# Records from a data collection
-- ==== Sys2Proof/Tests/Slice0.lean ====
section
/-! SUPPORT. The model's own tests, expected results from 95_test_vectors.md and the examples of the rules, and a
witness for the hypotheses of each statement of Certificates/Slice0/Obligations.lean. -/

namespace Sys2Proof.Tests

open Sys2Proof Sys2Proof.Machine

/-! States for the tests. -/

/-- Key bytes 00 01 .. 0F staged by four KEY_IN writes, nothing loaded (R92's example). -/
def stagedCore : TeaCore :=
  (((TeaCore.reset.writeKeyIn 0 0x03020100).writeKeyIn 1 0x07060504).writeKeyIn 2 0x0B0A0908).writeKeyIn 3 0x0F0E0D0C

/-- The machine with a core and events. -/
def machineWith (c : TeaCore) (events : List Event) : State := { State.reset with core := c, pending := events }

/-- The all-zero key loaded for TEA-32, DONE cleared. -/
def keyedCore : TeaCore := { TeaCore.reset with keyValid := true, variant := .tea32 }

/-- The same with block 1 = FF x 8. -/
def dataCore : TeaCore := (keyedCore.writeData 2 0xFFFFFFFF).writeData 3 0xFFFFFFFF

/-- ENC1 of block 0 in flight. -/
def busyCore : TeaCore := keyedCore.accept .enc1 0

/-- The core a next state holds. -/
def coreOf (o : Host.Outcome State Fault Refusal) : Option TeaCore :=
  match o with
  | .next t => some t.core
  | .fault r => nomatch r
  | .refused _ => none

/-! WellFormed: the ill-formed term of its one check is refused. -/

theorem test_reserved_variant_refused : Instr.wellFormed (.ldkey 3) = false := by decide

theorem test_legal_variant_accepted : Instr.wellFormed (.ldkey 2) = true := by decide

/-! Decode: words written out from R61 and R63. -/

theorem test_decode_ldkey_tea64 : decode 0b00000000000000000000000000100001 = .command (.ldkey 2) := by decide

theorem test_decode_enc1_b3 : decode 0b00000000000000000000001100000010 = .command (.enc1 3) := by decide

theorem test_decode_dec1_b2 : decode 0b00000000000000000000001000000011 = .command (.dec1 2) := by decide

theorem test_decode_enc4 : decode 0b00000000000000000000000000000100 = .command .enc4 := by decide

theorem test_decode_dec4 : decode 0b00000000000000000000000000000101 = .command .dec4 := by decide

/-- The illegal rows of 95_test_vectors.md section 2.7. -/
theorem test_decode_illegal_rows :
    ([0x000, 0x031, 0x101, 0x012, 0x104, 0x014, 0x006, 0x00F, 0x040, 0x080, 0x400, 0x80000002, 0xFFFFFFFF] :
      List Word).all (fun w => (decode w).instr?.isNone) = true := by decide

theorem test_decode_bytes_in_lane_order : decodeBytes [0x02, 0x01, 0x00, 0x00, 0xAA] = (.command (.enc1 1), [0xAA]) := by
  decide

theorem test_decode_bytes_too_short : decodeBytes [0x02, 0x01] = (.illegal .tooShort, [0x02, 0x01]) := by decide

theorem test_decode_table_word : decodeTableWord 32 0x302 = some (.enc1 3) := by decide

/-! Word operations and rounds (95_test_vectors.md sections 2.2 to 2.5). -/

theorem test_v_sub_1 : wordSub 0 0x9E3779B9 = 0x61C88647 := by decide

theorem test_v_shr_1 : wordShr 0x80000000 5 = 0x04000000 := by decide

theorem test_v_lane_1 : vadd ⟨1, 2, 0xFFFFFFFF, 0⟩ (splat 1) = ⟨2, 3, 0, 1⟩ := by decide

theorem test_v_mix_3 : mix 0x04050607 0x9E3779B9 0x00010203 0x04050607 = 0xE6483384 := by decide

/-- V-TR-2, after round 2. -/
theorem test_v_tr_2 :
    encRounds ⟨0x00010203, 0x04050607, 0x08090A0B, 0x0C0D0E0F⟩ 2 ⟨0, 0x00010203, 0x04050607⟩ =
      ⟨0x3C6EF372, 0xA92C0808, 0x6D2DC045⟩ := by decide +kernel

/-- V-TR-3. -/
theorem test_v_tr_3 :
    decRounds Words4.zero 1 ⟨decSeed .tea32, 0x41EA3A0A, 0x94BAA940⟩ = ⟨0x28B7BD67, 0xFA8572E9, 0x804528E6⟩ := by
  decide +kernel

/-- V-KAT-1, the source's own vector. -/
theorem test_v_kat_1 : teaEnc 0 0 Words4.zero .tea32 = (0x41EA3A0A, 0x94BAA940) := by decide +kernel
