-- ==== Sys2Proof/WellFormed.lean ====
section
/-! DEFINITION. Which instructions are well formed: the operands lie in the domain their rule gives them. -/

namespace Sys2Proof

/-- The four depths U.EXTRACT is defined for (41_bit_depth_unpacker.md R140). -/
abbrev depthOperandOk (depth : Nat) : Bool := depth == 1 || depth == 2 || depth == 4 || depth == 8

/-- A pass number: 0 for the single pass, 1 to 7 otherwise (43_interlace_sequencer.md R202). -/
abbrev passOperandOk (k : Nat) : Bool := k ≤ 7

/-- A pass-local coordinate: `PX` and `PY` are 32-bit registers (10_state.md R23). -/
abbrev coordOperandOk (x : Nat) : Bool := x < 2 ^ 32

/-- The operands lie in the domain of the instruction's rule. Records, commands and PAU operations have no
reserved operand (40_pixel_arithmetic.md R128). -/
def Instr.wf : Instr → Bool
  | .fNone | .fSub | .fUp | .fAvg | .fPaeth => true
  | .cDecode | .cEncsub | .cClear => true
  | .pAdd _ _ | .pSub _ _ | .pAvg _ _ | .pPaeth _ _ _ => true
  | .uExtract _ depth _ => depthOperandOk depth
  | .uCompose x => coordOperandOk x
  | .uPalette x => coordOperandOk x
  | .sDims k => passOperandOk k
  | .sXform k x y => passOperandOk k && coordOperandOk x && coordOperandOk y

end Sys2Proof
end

# ACTION ITEM
Write out every line from the entries where "coordOperandOk" appears.

# SOLUTION TO THIS TASK
abbrev coordOperandOk (x : Nat) : Bool := x < 2 ^ 32
  | .uCompose x => coordOperandOk x
  | .uPalette x => coordOperandOk x
  | .sXform k x y => passOperandOk k && coordOperandOk x && coordOperandOk y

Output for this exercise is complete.